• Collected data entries
== Segment start ==

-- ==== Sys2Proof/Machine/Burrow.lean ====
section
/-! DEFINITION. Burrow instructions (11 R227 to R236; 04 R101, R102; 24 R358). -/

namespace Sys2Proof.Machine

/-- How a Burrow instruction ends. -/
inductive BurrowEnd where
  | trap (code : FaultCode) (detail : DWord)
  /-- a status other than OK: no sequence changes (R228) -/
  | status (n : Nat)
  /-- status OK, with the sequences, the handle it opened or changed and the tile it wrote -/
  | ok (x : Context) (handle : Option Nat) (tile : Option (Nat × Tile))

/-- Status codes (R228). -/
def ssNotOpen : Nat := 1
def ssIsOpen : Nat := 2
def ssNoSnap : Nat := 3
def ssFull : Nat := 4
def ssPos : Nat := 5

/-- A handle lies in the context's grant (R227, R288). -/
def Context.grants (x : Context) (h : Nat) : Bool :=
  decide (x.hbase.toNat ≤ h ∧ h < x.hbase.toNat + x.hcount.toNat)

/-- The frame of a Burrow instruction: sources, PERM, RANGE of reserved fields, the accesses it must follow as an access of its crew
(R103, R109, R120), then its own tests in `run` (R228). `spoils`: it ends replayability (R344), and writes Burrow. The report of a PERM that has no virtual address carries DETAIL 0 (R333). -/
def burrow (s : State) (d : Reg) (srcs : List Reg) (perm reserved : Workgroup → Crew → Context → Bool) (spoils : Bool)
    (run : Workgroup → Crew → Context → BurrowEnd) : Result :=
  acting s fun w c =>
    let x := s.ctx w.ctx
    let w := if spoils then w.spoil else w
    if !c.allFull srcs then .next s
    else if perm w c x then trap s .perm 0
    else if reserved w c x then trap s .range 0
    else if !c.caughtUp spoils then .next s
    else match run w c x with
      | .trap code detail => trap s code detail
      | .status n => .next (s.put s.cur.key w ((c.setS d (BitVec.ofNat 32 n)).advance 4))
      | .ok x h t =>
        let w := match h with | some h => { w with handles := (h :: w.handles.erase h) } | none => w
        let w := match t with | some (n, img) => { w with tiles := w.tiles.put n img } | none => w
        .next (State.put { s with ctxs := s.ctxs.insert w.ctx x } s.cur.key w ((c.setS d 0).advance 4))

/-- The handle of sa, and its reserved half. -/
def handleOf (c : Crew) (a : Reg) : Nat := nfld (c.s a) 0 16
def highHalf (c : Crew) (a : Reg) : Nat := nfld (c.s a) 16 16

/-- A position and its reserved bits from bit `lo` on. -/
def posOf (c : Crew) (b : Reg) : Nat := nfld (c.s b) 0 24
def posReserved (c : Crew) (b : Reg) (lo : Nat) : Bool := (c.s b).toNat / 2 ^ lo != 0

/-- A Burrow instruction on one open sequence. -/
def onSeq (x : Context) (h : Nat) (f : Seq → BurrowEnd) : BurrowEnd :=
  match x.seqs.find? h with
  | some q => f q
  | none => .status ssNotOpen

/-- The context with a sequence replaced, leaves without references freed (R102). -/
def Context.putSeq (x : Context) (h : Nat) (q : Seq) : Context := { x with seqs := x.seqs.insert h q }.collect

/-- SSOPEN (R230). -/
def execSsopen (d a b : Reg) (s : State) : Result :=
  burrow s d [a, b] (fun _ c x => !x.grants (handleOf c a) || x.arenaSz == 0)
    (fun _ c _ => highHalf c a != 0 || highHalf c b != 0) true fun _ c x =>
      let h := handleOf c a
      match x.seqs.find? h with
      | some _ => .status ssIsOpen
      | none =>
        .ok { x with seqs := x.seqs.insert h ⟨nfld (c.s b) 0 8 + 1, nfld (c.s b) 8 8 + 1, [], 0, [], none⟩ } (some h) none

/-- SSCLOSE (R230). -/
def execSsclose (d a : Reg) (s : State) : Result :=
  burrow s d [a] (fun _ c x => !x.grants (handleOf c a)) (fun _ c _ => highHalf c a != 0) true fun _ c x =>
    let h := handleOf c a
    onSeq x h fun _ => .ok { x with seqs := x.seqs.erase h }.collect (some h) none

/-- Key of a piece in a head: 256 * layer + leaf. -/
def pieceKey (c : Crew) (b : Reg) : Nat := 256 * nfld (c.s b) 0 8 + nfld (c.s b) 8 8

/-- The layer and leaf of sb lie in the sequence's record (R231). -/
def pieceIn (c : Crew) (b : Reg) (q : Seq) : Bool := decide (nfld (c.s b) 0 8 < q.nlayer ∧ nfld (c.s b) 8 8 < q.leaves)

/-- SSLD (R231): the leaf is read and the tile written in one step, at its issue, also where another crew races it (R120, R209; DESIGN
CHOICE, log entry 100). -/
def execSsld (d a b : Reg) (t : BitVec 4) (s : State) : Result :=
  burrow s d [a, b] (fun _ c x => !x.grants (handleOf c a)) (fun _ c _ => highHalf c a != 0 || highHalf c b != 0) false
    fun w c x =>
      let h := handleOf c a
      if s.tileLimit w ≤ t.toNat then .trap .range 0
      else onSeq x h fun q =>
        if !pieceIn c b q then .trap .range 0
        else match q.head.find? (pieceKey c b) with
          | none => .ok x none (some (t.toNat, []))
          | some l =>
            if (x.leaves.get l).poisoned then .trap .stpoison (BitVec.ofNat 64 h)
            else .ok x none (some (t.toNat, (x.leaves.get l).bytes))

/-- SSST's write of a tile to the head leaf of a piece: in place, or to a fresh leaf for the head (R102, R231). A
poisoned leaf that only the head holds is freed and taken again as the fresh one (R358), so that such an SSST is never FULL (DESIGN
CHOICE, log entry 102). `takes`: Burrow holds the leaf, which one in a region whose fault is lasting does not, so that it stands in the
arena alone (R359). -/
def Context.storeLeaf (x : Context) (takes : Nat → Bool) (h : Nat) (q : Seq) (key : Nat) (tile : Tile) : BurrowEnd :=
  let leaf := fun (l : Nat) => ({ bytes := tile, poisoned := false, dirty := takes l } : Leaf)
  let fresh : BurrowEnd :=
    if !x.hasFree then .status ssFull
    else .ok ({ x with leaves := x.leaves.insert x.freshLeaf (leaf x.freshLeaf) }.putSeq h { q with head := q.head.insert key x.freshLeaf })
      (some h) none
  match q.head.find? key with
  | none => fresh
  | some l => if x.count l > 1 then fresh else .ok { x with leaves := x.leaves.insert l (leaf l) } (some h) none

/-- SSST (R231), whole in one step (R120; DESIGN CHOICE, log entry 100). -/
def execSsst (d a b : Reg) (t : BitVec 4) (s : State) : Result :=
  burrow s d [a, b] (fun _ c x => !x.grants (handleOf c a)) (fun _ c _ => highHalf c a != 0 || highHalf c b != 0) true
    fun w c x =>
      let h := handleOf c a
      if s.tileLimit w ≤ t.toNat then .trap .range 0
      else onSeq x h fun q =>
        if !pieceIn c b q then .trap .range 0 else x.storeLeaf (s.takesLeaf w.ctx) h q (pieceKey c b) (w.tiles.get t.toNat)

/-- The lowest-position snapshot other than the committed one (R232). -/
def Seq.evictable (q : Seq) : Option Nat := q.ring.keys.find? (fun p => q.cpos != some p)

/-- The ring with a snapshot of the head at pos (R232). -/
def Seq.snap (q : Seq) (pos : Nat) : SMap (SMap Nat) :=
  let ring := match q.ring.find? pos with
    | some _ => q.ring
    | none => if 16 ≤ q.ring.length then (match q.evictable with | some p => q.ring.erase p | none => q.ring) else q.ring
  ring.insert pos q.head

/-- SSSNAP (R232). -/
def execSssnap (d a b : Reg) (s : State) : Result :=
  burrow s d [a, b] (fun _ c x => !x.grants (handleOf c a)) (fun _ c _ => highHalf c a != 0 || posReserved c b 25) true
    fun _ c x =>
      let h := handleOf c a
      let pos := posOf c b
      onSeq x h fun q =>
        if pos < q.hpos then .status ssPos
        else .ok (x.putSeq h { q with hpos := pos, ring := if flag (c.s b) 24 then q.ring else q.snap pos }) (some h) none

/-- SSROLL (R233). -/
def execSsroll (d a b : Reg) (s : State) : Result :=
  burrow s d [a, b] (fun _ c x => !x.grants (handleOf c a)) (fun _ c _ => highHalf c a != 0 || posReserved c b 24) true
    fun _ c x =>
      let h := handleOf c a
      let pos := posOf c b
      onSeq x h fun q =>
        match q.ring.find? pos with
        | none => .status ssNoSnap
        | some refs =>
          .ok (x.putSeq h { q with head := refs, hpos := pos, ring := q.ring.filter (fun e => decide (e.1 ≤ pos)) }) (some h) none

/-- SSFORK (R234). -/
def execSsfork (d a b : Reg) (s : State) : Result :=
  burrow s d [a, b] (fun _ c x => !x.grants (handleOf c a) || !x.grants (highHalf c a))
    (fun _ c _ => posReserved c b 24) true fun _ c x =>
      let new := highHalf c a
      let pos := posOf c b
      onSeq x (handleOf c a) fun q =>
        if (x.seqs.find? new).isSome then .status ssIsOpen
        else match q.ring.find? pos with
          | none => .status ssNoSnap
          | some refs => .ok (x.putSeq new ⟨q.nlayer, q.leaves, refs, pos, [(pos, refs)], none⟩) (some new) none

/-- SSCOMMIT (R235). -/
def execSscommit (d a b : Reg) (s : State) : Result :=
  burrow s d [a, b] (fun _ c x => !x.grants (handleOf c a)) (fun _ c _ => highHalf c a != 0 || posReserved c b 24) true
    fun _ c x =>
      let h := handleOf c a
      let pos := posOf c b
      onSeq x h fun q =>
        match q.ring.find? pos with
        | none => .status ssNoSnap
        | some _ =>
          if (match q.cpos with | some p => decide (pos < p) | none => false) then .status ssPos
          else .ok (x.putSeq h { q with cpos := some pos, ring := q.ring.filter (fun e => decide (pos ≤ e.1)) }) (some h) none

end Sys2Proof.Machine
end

== Segment end ==

• Work task
Find the word "ssNotOpen" in the entries, and copy every line it shows up in.

• Response
def ssNotOpen : Nat := 1
  | none => .status ssNotOpen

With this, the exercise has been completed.